A cause des guerres fréquentes, les vignobles furent souvent détruits mais furent chaque fois  replantés, assurant leur résurrection. Après plusieurs siècles de vicissitudes, à la fin du IXème siècle, les Hongrois ont réoccupé le Bassin des Carpates, la Hongrie actuelle, considéré comme leur juste héritage, laissé pour eux par Attila, le grand chef des Huns. Ils y ont trouvé d’excellentes conditions écologiques pour réaliser une viticulture de qualité. Malheureusement, ils n’ont pas pu éviter les invasions et les guerres durant lesquelles les vignobles hongrois ont été annihilés plusieurs fois. L’histoire de la Hongrie est une histoire de combat permanent pour la survie de la nation, pour la survie de son agriculture, pour la survie de sa viticulture. Dans le feu des guerres, la Hongrie a été détruite de nombreuses fois et comme le phoenix des légendes, elle a dû renaître de ses cendres.

La viticulture hongroise a suivi le même cycle : la vie – la mort et la résurrection. Toutefois, la destruction la plus tragique de l’histoire de la Hongrie fut celle perpétrée par l’occupation russe et les 45 ans de terreur du régime communiste entre 1945 et 1990. Cette destruction insensée avait non seulement des conséquences matérielles mais aussi des conséquences spirituelles et morales terribles, qui ont traumatisé l’âme du pays et la psyché collective du peuple. Cette fois, le rétablissement est beaucoup plus difficile : il est plus facile de reconstruire des immeubles, des routes, des institutions que de rétablir et de guérir la santé psychique et morale du peuple. Les vignobles et les vins hongrois ont énormément souffert à cause de l’idéologie collectiviste qui, en favorisant l’état d’esprit de la production industrielle et du nivellement vers le bas, a énormément nui à leur qualité. Ils sont devenus des breuvages tristes, manipulés et falsifiés par la dictature du prolétariat. Par un miracle extraordinaire, après la chute du régime communiste, c’est la viticulture hongroise qui a été la première à montrer l’exemple, non seulement pour l’économie du pays mais aussi pour la psyché malade du peuple hongrois. Comme l’oiseau miracle qu’est le phoenix, les vins hongrois se sont ressuscités et ils ont pris résolument le chemin montant des vins nobles de qualité.
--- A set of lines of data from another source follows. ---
/-! ### setTag -/

@[simp] theorem setTag_wheel (pa : Nat) (v : BitVec 4) (s : State) : (setTag pa v s).wheel = s.wheel := rfl
@[simp] theorem setTag_agenda (pa : Nat) (v : BitVec 4) (s : State) : (setTag pa v s).agenda = s.agenda := rfl
@[simp] theorem setTag_ev (pa : Nat) (v : BitVec 4) (s : State) : (setTag pa v s).ev = s.ev := rfl
@[simp] theorem setTag_issue (pa : Nat) (v : BitVec 4) (s : State) : (setTag pa v s).issue = s.issue := rfl
@[simp] theorem setTag_phase (pa : Nat) (v : BitVec 4) (s : State) : (setTag pa v s).phase = s.phase := rfl
@[simp] theorem setTag_power (pa : Nat) (v : BitVec 4) (s : State) : (setTag pa v s).power = s.power := rfl
@[simp] theorem setTag_ctl (pa : Nat) (v : BitVec 4) (s : State) : (setTag pa v s).ctl = s.ctl := rfl
@[simp] theorem setTag_mw0 (pa : Nat) (v : BitVec 4) (s : State) : (setTag pa v s).mw0 = s.mw0 := rfl
@[simp] theorem setTag_mem (pa : Nat) (v : BitVec 4) (s : State) : (setTag pa v s).mem = s.mem := rfl
@[simp] theorem setTag_memEmpty (pa : Nat) (v : BitVec 4) (s : State) : (setTag pa v s).memEmpty = s.memEmpty := rfl
@[simp] theorem setTag_memErr (pa : Nat) (v : BitVec 4) (s : State) : (setTag pa v s).memErr = s.memErr := rfl
@[simp] theorem setTag_memKey (pa : Nat) (v : BitVec 4) (s : State) : (setTag pa v s).memKey = s.memKey := rfl
@[simp] theorem setTag_spad (pa : Nat) (v : BitVec 4) (s : State) : (setTag pa v s).spad = s.spad := rfl
@[simp] theorem setTag_spadEmpty (pa : Nat) (v : BitVec 4) (s : State) : (setTag pa v s).spadEmpty = s.spadEmpty := rfl
@[simp] theorem setTag_spadErr (pa : Nat) (v : BitVec 4) (s : State) : (setTag pa v s).spadErr = s.spadErr := rfl
@[simp] theorem setTag_lineErr (pa : Nat) (v : BitVec 4) (s : State) : (setTag pa v s).lineErr = s.lineErr := rfl
@[simp] theorem setTag_shadow (pa : Nat) (v : BitVec 4) (s : State) : (setTag pa v s).shadow = s.shadow := rfl
@[simp] theorem setTag_cores (pa : Nat) (v : BitVec 4) (s : State) : (setTag pa v s).cores = s.cores := rfl
@[simp] theorem setTag_quads (pa : Nat) (v : BitVec 4) (s : State) : (setTag pa v s).quads = s.quads := rfl
@[simp] theorem setTag_halls (pa : Nat) (v : BitVec 4) (s : State) : (setTag pa v s).halls = s.halls := rfl
@[simp] theorem setTag_fns (pa : Nat) (v : BitVec 4) (s : State) : (setTag pa v s).fns = s.fns := rfl
@[simp] theorem setTag_strands (pa : Nat) (v : BitVec 4) (s : State) : (setTag pa v s).strands = s.strands := rfl
@[simp] theorem setTag_lines (pa : Nat) (v : BitVec 4) (s : State) : (setTag pa v s).lines = s.lines := rfl
@[simp] theorem setTag_streams (pa : Nat) (v : BitVec 4) (s : State) : (setTag pa v s).streams = s.streams := rfl
@[simp] theorem setTag_launches (pa : Nat) (v : BitVec 4) (s : State) : (setTag pa v s).launches = s.launches := rfl
@[simp] theorem setTag_queues (pa : Nat) (v : BitVec 4) (s : State) : (setTag pa v s).queues = s.queues := rfl
@[simp] theorem setTag_barriers (pa : Nat) (v : BitVec 4) (s : State) : (setTag pa v s).barriers = s.barriers := rfl
@[simp] theorem setTag_parts (pa : Nat) (v : BitVec 4) (s : State) : (setTag pa v s).parts = s.parts := rfl
@[simp] theorem setTag_circs (pa : Nat) (v : BitVec 4) (s : State) : (setTag pa v s).circs = s.circs := rfl
@[simp] theorem setTag_banks (pa : Nat) (v : BitVec 4) (s : State) : (setTag pa v s).banks = s.banks := rfl
@[simp] theorem setTag_entries (pa : Nat) (v : BitVec 4) (s : State) : (setTag pa v s).entries = s.entries := rfl
@[simp] theorem setTag_floor (pa : Nat) (v : BitVec 4) (s : State) : (setTag pa v s).floor = s.floor := rfl
@[simp] theorem setTag_owned (pa : Nat) (v : BitVec 4) (s : State) : (setTag pa v s).owned = s.owned := rfl
@[simp] theorem setTag_flits (pa : Nat) (v : BitVec 4) (s : State) : (setTag pa v s).flits = s.flits := rfl
@[simp] theorem setTag_reqs (pa : Nat) (v : BitVec 4) (s : State) : (setTag pa v s).reqs = s.reqs := rfl
@[simp] theorem setTag_tmsgs (pa : Nat) (v : BitVec 4) (s : State) : (setTag pa v s).tmsgs = s.tmsgs := rfl
@[simp] theorem setTag_walks (pa : Nat) (v : BitVec 4) (s : State) : (setTag pa v s).walks = s.walks := rfl
@[simp] theorem setTag_drops (pa : Nat) (v : BitVec 4) (s : State) : (setTag pa v s).drops = s.drops := rfl
@[simp] theorem setTag_ports (pa : Nat) (v : BitVec 4) (s : State) : (setTag pa v s).ports = s.ports := rfl
@[simp] theorem setTag_peerMax (pa : Nat) (v : BitVec 4) (s : State) : (setTag pa v s).peerMax = s.peerMax := rfl
@[simp] theorem setTag_islands (pa : Nat) (v : BitVec 4) (s : State) : (setTag pa v s).islands = s.islands := rfl
@[simp] theorem setTag_newel (pa : Nat) (v : BitVec 4) (s : State) : (setTag pa v s).newel = s.newel := rfl
@[simp] theorem setTag_moves (pa : Nat) (v : BitVec 4) (s : State) : (setTag pa v s).moves = s.moves := rfl
@[simp] theorem setTag_lastMove (pa : Nat) (v : BitVec 4) (s : State) : (setTag pa v s).lastMove = s.lastMove := rfl
@[simp] theorem setTag_snap (pa : Nat) (v : BitVec 4) (s : State) : (setTag pa v s).snap = s.snap := rfl
@[simp] theorem setTag_zeroing (pa : Nat) (v : BitVec 4) (s : State) : (setTag pa v s).zeroing = s.zeroing := rfl
@[simp] theorem setTag_outbox (pa : Nat) (v : BitVec 4) (s : State) : (setTag pa v s).outbox = s.outbox := rfl
@[simp] theorem setTag_nextId (pa : Nat) (v : BitVec 4) (s : State) : (setTag pa v s).nextId = s.nextId := rfl
@[simp] theorem setTag_fresh (pa : Nat) (v : BitVec 4) (s : State) : (setTag pa v s).fresh = s.fresh := rfl
@[simp] theorem setTag_meter (pa : Nat) (v : BitVec 4) (s : State) : (setTag pa v s).meter = s.meter := rfl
Aujourd’hui, il y a déjà un grand nombre de producteurs aussi bien à Tokaj (Arvay, Royal Tokaj, Mercatus Disznokö, Oremus, Laszlo, Szepsy, Dusoczky), à Villany (Tiffan, Gere, Bock), à Szekszard (Vesztergombi Takler) ; dans la région du Lac Balton (Szeremley, Jasdy, Légli) qu’à Eger(Gal Thummerer, Vince), à Hajos Baja (Sümegi), à Somlo (Fehérvary,Györgykovacs, Tornai, Fekete) qui produisent des vins de qualité remarquable. Les vins hongrois sont non seulement des vins de la

résurrection, mais aussi des ferments et des indicateurs symboliques de la résurrection spirituelle de tout un peuple. Dans l’esprit du vin hongrois, on retrouve donc la synthèse métaphysique de la vie, de la mort et de la renaissance. L’étymologie du mot hongrois «bor», signifiant aussi bien vin que résurrection, constitue donc la structure spirituelle de l’esprit du vin hongrois, qui exprime aussi bien le feu et la passion du caractère hongrois, le feu du terroir volcanique, la vitalité, la force, la gentillesse et l’hospitalité d’un peuple qui a dû survivre une série de cataclysmes que l’individualisme, la vaillance, la combativité des ancêtres cavaliers, l’amour et le respect de Dieu et de l’environnement transcendantal et naturel d’anciennes religions hongroises, la foi dans la justice divine réglant le cycle de la vie, de la mort et de la résurrection et la fidélité aux traditions et à l’héritage spirituel des ancêtres. Les meilleurs producteurs des vignobles les plus prestigieux de la Hongrie, des producteurs de Tokaj, ont constitué en 1994 une association appelée Tokaj-Renaissance, soulignant l’idée de la résurrection et le nouveau départ des vins de Tokaj, exprimant l’esprit de résurrection de l’ensemble des vins hongrois.